Наши русские гости выразили желание, чтобы во время пребывания у нас их поместили за городом, за пределами Лондона. Поэтому я предоставил в их распоряжение Чекере. Тем временем я оставался в Сториз-Гейт. Однако на две ночи я поехал в Чекере. Там я имел возможность долго беседовать в частном порядке с Молотовым и послом Майским, который был замечательным переводчиком, переводившим быстро и легко и очень хорошо знавшим дело. При помощи хороших карт я старался объяснить то, что мы предпринимаем, а также пределы и характерные особенности военных возможностей островной державы. Я также подробно говорил о технике десантных операций и описывал опасности и трудности сохранения нашей жизненной артерии через Атлантический океан в условиях угрозы нападения германских подводных лодок. Как мне кажется, на Молотова все
это произвело впечатление, и он понял, что стоящая перед нами проблема коренным образом отличается от проблемы, которая стоит перед огромной сухопутной державой. Во всяком случае мы подошли ближе друг к другу, чем в любое другое время. Глубоко укоренившаяся подозрительность, с которой русские относились к иностранцам, проявилась в ряде замечательных инцидентов во время пребывания Молотова в Чекерсе. По прибытии
русские немедленно попросили ключи от всех спален. С некоторым трудом эти ключи раздобыли, и в дальнейшем гости все время держали свои двери на запоре. Когда обслуживающему персоналу Чекерса удалось забраться в спальни, чтобы убрать постели, люди были смущены, обнаружив под подушками пистолеты. Трех главных членов миссии сопровождали не только их собственные полицейские, но также две женщины, которые  заботились об их одежде и убирали их комнаты. Когда советские представители уезжали в Лондон, эти женщины все время сторожили комнаты своих хозяев, спускаясь вниз поодиночке, чтобы поесть. Мы можем, однако, утверждать, что затем они несколько оттаяли и даже болтали с прислугой на ломаном французском языке и при помощи жестов. Чрезвычайные меры предосторожности принимались для обеспечения личной безопасности Молотова. Его комната была тщательно обыскана его полицейскими, опытные глаза которых самым внимательным образом осматривали до мелочей каждый шкаф, каждый предмет меблировки, стены и полы.

Объектом особенного внимания была кровать; все матрацы были прощупаны на тот случай, не окажется ли там адских машин, а простыни и одеяла были перестланы русскими так, чтобы ее обитатель мог выскочить в одну секунду, а не оказаться закутанным наглухо.

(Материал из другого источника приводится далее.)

-- ==== Sys2Proof/Syntax.lean ====
section
/-! DEFINITION. The commands of the core, which stand where a processor has instructions (R2): one constructor
for each row of the opcode map (R92). -/

namespace Sys2Proof

/-- A legal command word. The length of a `SOLVE` is part of the row; its `WCNT` and the `IMM16` of `I2D` are
operands held at exactly the width of their field (R92, R94, R95). -/
inductive Instr where
  /-- `SOLVE.12`: run the checkword solver for 12 words; `wcnt` is the number of known words supplied. -/
  | solve12 (wcnt : Byte)
  /-- `SOLVE.15`. -/
  | solve15 (wcnt : Byte)
  /-- `SOLVE.18`. -/
  | solve18 (wcnt : Byte)
  /-- `SOLVE.21`. -/
  | solve21 (wcnt : Byte)
  /-- `SOLVE.24`. -/
  | solve24 (wcnt : Byte)
  /-- `D2I`: convert the dice string of `DICE_IN_LO`, `DICE_IN_HI` to an index. -/
  | d2i
  /-- `I2D`: convert the index `imm16` to a dice string. -/
  | i2d (imm16 : BitVec 16)
  /-- `CLR`: return the core to its reset state. -/
  | clr
deriving DecidableEq, Repr

/-- The mnemonic of the command's row (R92). -/
def Instr.mnemonic : Instr → String
  | .solve12 _ => "SOLVE.12"
  | .solve15 _ => "SOLVE.15"
  | .solve18 _ => "SOLVE.18"
  | .solve21 _ => "SOLVE.21"
  | .solve24 _ => "SOLVE.24"
  | .d2i => "D2I"
  | .i2d _ => "I2D"
  | .clr => "CLR"

/-- `SOLVE L, WCNT` as the command of its row: `.solve12`, `.solve15`, `.solve18`, `.solve21` or `.solve24`. -/
def Instr.solve : MnemonicLength → Byte → Instr
  | .w12, n => .solve12 n
  | .w15, n => .solve15 n
  | .w18, n => .solve18 n
  | .w21, n => .solve21 n
  | .w24, n => .solve24 n

/-- Whether the command is a `SOLVE`, the only command that has iteration steps (R120, R281). -/
def Instr.isSolve : Instr → Bool
  | .solve12 _ => true
  | .solve15 _ => true
  | .solve18 _ => true
  | .solve21 _ => true
  | .solve24 _ => true
  | .d2i => false
  | .i2d _ => false
  | .clr => false

end Sys2Proof
end

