-- ==== Sys2Proof/Machine/Solve.lean ====
section
/-! DEFINITION. The `SOLVE` commands (R120 to R126): one dispatch step that checks the operands, then one iteration
step for each nonce. A meaning is one core step of its command, and `PHASE` says which (log entry 8). -/

namespace Sys2Proof.Machine

/-- The dispatch step: the length check (R121), then the word check (R122), then the start of the loop (R123). -/
def solveDispatch (L : MnemonicLength) (wcnt : Byte) (s : State) : State :=
  if wcnt.toNat ≠ L.known then s.raise .lengthMismatch (BitVec.ofNat 8 L.known) wcnt
  else match firstNotFound (knownWords L s) with
    | some k => s.raise .invalidWord (BitVec.ofNat 8 k) 0
    | none => { s with phase := .iter }

/-- One iteration (R124), and with the last one the end of the loop (R125). -/
def iterate (L : MnemonicLength) (s : State) : State :=
  let n := s.nonce.toNat
  let stored : State :=
    { s with
      res := s.res.setIfInBounds n (BitVec.ofNat 11 (candidate L (knownWords L s) n))
      nonce := BitVec.ofNat 8 (n + 1) }
  if n + 1 = L.count then ({ stored with rcount := BitVec.ofNat 8 L.count } : State).complete else stored

/-- An iteration step, under the invariant `n < count` of R124. -/
def solveIterate (L : MnemonicLength) (s : State) : Host.Outcome State Fault Refusal :=
  if s.nonce.toNat < L.count then .next (iterate L s) else .fault .nonceOutOfRange

/-- One core step of `SOLVE L, WCNT` (R120). -/
def solveStep (L : MnemonicLength) (wcnt : Byte) (s : State) : Host.Outcome State Fault Refusal :=
  match s.phase with
  | .idle => .next (solveDispatch L wcnt s)
  | .dispatch => .next (solveDispatch L wcnt s)
  | .iter => solveIterate L s

/-- `SOLVE.12`. -/
def execSolve12 (wcnt : Byte) (s : State) : Host.Outcome State Fault Refusal := solveStep .w12 wcnt s

/-- `SOLVE.15`. -/
def execSolve15 (wcnt : Byte) (s : State) : Host.Outcome State Fault Refusal := solveStep .w15 wcnt s

/-- `SOLVE.18`. -/
def execSolve18 (wcnt : Byte) (s : State) : Host.Outcome State Fault Refusal := solveStep .w18 wcnt s

/-- `SOLVE.21`. -/
def execSolve21 (wcnt : Byte) (s : State) : Host.Outcome State Fault Refusal := solveStep .w21 wcnt s

/-- `SOLVE.24`. -/
def execSolve24 (wcnt : Byte) (s : State) : Host.Outcome State Fault Refusal := solveStep .w24 wcnt s

/-- `RES` after a `SOLVE` without error: the candidates in nonce order, then zeros (R126). -/
def solveResults (L : MnemonicLength) (ws : List Word) : Vector WordIndex 128 :=
  Vector.ofFn fun n => if n.val < L.count then BitVec.ofNat 11 (candidate L ws n.val) else 0

/-- The state after a `SOLVE` without error, as a function of the state at acceptance (R126). The step form above
is the model's `SOLVE`; that it ends here is stated, not assumed. -/
def solveFinal (L : MnemonicLength) (s : State) : State :=
  { s with
    phase := .idle
    done := true
    errCode := .none
    errPos := 0
    errVal := 0
    nonce := BitVec.ofNat 8 L.count
    rcount := BitVec.ofNat 8 L.count
    idxOut := 0
    diceOutLo := 0
    diceOutHi := 0
    res := solveResults L (knownWords L s) }

end Sys2Proof.Machine
end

На ночь револьвер клали рядом с его халатом и портфелем. Принимать меры предосторожности на случай опасности всегда правильно, в особенности во время войны, но каждое усилие должно соответствовать реальности этой опасности. Простейший метод проверки — это спросить себя, заинтересована ли другая сторона в убийстве данного лица. Что касается меня, то при моих посещениях Москвы я полностью доверял русскому гостеприимству

Черчилль в Москве

Поздно вечером 10 августа, после обеда с видными деятелями в гостеприимном каирском посольстве, мы вылетели в Москву. В мою группу, которая разместилась в трех самолетах, входили теперь генерал Уэйвелл (который говорил по-русски), маршал авиации Теддер и сэр Александр Кадоган.
Аверелл Гарриман находился в одном самолете со мной. К рассвету мы приближались к горам Курдистана. По прибытии в Тегеран меня встретил посланник его величества сэр Ридер Буллард. На следующее утро, в среду 12 августа, мы вылетели в 6 часов 30 минут утра. 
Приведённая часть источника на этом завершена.